* **Source information**:
▽
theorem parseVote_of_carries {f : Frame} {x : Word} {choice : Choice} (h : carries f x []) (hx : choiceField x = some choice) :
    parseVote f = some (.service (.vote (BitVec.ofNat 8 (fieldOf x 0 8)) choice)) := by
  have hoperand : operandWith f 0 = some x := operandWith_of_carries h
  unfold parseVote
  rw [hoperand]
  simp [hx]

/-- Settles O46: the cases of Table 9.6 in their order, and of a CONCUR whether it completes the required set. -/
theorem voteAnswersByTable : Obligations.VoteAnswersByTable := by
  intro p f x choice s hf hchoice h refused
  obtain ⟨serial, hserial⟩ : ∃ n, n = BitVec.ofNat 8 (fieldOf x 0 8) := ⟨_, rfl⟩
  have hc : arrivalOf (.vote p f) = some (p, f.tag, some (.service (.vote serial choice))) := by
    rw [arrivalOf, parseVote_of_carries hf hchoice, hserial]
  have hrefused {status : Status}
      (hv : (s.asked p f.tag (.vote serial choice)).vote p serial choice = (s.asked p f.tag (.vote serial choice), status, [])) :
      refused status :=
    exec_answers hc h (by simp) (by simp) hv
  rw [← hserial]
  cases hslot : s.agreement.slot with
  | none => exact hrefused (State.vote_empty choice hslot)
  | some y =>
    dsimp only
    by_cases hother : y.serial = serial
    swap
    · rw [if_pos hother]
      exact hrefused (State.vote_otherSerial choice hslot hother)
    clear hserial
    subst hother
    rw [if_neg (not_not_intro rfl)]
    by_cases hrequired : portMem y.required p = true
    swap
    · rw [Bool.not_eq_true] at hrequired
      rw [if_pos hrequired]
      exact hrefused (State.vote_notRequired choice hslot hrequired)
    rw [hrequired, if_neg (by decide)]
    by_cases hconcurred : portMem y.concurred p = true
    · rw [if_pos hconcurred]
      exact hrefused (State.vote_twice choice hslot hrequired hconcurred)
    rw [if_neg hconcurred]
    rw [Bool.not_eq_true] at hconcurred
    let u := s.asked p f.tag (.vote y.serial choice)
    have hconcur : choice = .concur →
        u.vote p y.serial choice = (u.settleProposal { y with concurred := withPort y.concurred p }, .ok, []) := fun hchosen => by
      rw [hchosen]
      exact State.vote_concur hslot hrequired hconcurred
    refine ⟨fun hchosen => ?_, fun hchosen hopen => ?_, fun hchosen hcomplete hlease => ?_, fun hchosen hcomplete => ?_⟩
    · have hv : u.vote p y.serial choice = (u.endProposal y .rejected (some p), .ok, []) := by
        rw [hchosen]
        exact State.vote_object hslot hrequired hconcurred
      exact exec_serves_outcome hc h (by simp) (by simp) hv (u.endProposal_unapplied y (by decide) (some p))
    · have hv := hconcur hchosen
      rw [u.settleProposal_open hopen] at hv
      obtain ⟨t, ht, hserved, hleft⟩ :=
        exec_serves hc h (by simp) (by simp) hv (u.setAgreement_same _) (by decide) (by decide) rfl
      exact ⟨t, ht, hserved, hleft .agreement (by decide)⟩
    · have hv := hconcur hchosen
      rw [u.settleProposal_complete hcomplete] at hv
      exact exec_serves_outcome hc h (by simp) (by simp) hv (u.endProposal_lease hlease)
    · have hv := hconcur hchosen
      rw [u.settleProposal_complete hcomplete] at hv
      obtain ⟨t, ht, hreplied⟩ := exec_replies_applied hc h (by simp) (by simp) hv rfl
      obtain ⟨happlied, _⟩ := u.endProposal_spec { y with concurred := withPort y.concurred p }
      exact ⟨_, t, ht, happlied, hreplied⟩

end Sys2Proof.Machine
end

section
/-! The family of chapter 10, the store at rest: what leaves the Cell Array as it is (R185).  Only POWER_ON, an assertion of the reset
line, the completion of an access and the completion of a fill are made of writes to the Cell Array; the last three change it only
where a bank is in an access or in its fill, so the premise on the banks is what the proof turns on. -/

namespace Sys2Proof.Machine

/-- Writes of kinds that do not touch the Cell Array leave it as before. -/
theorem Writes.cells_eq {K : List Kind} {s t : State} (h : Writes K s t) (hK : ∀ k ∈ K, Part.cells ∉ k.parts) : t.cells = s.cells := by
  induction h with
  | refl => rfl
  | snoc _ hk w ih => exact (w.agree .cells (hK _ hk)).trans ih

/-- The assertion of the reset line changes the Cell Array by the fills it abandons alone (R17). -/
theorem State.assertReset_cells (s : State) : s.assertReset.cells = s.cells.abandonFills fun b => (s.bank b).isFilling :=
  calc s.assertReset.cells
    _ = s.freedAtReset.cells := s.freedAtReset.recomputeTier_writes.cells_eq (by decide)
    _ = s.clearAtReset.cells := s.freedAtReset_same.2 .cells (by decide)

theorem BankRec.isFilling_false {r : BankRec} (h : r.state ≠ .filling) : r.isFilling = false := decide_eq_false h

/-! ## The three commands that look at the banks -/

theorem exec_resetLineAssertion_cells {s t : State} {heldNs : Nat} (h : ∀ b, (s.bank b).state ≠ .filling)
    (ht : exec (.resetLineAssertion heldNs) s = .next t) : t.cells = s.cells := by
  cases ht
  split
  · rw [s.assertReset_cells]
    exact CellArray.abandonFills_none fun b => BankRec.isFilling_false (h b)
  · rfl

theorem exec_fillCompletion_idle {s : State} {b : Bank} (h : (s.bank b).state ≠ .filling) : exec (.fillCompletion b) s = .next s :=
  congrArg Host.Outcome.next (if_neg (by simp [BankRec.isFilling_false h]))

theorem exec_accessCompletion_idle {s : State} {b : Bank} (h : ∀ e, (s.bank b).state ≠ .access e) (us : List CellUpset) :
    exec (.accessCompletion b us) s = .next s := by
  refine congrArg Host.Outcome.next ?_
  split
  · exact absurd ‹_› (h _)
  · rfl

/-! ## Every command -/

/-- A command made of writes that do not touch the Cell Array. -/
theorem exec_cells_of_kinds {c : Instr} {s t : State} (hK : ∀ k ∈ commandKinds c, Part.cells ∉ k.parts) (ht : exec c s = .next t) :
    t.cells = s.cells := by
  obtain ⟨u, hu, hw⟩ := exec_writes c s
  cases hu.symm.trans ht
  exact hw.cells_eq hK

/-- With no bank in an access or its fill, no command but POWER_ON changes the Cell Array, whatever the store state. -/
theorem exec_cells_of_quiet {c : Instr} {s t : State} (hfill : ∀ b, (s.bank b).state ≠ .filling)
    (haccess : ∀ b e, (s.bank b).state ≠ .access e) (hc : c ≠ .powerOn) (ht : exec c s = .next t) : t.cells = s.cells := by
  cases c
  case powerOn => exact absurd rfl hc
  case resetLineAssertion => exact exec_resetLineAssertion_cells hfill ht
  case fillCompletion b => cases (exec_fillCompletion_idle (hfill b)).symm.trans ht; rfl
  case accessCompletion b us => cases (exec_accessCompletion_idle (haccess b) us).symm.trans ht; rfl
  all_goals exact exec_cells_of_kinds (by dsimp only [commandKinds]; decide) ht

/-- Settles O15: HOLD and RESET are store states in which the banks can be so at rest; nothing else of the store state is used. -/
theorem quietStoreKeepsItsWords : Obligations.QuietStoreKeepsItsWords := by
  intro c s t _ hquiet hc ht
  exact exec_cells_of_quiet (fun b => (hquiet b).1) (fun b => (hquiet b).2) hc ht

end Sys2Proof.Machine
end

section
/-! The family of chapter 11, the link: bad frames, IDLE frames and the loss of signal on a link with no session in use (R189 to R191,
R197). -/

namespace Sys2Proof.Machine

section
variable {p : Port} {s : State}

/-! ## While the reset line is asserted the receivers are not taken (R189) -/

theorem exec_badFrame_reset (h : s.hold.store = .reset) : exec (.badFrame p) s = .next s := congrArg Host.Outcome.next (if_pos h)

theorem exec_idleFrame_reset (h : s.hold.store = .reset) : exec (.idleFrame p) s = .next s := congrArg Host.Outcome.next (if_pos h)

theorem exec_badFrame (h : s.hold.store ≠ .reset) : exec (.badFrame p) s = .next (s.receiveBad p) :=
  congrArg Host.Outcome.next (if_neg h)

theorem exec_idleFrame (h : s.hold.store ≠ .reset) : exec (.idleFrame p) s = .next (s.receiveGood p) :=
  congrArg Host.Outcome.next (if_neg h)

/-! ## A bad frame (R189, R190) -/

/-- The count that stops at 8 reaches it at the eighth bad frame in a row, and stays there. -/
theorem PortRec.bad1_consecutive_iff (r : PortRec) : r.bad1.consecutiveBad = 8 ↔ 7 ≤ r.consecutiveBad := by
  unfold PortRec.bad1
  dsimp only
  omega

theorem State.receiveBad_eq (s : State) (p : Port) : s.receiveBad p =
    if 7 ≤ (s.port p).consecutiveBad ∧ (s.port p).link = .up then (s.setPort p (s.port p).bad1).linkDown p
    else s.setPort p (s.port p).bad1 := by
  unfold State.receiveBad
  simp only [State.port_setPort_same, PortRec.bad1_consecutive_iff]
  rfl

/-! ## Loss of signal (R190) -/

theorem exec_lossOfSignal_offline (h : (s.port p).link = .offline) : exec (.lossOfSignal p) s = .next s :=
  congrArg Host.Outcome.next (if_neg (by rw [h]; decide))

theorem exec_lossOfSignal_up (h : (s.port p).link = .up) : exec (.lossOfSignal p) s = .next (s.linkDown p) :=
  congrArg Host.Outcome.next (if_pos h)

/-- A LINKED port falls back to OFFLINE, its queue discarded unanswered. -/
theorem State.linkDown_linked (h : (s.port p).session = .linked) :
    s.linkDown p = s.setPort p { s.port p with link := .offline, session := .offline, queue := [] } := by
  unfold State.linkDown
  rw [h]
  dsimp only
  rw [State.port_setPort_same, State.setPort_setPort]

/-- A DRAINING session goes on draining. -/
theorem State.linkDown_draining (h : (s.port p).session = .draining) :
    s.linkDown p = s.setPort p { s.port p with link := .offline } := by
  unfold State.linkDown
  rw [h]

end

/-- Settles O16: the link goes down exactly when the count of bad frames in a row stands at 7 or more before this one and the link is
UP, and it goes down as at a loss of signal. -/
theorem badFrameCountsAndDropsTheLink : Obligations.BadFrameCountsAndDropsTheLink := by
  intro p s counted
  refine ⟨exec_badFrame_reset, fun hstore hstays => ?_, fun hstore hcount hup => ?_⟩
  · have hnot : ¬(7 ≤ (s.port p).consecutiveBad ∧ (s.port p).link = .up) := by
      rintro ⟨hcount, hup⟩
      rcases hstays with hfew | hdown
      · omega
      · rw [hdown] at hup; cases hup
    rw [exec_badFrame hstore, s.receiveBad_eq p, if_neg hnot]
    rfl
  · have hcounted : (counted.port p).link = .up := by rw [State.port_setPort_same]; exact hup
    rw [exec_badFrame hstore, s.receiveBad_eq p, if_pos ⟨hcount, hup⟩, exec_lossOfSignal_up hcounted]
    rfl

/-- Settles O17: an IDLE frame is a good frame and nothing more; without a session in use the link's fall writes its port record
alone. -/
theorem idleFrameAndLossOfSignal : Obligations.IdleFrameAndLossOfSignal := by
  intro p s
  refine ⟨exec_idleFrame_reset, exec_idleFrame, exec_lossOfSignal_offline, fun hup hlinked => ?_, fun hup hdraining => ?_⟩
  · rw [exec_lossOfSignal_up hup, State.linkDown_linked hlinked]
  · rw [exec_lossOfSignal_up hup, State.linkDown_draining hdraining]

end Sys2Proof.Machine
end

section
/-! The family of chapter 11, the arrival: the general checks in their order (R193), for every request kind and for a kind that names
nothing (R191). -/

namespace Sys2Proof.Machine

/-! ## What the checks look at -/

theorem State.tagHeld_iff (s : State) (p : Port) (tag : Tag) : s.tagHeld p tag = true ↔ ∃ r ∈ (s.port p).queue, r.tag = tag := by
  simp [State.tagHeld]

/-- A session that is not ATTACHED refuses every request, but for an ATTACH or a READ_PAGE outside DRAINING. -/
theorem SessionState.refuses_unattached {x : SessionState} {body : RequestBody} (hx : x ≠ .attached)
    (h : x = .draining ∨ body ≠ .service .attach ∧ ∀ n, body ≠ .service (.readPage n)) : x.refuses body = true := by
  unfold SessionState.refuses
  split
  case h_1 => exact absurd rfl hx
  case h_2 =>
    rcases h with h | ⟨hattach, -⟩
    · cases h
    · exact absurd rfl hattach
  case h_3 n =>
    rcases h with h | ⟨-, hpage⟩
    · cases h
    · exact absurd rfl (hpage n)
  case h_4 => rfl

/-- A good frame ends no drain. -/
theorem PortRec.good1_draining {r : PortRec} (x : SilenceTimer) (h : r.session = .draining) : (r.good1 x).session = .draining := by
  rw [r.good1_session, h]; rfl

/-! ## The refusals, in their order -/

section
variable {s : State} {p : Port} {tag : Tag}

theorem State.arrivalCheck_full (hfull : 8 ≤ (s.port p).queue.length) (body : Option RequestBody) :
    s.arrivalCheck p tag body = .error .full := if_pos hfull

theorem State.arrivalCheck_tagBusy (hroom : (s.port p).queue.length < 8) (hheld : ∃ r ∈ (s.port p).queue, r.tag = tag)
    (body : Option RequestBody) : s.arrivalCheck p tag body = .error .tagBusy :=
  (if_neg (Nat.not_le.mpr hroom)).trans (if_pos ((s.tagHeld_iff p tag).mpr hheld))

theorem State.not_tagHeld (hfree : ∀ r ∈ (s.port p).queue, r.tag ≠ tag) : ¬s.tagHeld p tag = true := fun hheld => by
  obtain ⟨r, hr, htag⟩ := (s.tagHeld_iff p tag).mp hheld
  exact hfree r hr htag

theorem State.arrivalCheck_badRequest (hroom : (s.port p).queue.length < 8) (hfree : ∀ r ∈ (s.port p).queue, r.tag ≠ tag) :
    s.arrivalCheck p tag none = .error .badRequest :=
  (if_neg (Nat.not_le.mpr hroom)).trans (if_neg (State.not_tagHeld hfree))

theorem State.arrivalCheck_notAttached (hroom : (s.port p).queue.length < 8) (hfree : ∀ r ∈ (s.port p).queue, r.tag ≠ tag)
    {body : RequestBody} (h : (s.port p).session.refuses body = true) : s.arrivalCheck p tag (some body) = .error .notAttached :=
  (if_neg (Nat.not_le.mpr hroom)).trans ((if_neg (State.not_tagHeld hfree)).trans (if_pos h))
△
▽
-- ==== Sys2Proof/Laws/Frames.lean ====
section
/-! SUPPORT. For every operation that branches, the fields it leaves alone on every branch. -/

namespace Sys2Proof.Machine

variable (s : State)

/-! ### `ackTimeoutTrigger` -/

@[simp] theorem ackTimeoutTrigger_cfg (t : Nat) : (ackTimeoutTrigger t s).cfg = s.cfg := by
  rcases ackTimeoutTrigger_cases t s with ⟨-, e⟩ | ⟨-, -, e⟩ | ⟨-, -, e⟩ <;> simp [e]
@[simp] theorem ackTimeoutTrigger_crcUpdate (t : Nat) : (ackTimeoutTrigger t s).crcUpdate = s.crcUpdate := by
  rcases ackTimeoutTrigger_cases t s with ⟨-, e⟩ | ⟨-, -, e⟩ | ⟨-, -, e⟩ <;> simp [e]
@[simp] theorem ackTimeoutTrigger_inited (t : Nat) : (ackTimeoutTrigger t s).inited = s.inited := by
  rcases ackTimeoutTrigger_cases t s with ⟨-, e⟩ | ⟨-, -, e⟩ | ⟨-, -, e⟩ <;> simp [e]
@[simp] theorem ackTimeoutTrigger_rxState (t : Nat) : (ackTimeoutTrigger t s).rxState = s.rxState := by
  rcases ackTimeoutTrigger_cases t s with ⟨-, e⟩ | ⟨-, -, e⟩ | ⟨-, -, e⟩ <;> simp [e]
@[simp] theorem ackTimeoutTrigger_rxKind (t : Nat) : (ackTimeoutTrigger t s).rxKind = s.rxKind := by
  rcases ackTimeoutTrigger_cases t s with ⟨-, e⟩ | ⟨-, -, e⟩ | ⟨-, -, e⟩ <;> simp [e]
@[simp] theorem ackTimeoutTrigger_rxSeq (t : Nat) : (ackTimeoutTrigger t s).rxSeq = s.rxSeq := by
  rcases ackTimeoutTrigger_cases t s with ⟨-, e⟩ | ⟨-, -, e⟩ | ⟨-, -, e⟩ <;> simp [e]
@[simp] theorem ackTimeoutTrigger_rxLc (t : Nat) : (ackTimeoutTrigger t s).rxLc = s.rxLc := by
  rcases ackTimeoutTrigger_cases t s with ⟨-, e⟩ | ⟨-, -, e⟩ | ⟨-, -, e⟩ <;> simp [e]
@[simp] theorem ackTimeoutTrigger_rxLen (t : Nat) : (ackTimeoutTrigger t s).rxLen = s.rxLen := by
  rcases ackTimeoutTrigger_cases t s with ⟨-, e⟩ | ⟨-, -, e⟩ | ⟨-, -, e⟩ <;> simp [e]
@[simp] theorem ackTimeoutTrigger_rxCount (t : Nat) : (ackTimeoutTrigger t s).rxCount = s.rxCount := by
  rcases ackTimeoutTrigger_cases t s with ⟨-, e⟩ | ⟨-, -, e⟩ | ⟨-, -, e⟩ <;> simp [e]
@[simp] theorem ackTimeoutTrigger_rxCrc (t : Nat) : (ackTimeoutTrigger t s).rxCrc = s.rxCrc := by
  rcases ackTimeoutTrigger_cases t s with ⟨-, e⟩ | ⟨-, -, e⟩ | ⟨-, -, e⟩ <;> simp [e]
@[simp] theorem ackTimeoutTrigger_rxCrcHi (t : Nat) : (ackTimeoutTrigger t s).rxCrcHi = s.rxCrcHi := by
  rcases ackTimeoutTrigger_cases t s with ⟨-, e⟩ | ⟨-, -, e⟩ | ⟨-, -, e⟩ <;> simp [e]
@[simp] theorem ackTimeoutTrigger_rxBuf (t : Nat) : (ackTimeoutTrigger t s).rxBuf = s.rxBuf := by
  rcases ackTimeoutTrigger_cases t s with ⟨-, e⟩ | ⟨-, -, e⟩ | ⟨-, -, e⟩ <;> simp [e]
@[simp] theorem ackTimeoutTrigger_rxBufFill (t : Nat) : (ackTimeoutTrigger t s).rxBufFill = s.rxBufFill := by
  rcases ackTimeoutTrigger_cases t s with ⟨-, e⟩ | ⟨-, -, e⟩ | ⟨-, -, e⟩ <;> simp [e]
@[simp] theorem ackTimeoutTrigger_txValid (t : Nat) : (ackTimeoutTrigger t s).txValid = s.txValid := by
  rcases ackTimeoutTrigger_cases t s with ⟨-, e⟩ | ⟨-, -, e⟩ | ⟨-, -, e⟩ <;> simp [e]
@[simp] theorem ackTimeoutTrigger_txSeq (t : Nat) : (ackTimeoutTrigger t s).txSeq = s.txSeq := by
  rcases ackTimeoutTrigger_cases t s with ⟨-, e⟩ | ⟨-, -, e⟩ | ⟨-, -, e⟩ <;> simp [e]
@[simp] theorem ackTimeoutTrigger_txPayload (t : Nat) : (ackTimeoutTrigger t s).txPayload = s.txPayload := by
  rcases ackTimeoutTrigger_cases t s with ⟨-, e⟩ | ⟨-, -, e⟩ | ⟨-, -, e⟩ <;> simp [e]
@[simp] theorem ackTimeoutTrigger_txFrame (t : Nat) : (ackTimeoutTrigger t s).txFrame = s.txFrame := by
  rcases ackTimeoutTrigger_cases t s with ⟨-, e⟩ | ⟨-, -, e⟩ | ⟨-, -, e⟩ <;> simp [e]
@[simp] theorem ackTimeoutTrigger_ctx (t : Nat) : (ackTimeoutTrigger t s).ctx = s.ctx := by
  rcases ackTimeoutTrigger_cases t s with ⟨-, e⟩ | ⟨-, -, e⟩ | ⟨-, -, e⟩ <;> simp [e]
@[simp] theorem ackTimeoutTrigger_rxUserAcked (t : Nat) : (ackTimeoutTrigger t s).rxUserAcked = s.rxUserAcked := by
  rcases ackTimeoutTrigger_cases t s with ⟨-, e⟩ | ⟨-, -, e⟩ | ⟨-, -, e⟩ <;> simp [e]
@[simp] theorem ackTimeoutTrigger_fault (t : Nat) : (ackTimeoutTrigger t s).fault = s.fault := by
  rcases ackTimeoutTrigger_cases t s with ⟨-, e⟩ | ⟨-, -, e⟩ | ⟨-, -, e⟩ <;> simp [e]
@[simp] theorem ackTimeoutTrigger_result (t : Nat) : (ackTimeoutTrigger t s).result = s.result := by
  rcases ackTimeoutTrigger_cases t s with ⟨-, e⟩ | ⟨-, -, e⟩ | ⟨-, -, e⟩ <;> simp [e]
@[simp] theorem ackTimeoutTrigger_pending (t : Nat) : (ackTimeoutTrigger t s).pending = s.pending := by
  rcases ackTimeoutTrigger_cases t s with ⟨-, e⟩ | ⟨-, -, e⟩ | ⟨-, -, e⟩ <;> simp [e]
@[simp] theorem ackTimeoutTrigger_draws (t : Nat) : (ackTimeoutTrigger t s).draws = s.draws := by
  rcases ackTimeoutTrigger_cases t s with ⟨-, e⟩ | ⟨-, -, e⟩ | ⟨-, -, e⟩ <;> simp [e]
△
* **Required action**: Only lines that contain "Bool" are needed, so copy each of them from the data.

* **Completed task**:
    · rw [Bool.not_eq_true] at hrequired
    rw [Bool.not_eq_true] at hconcurred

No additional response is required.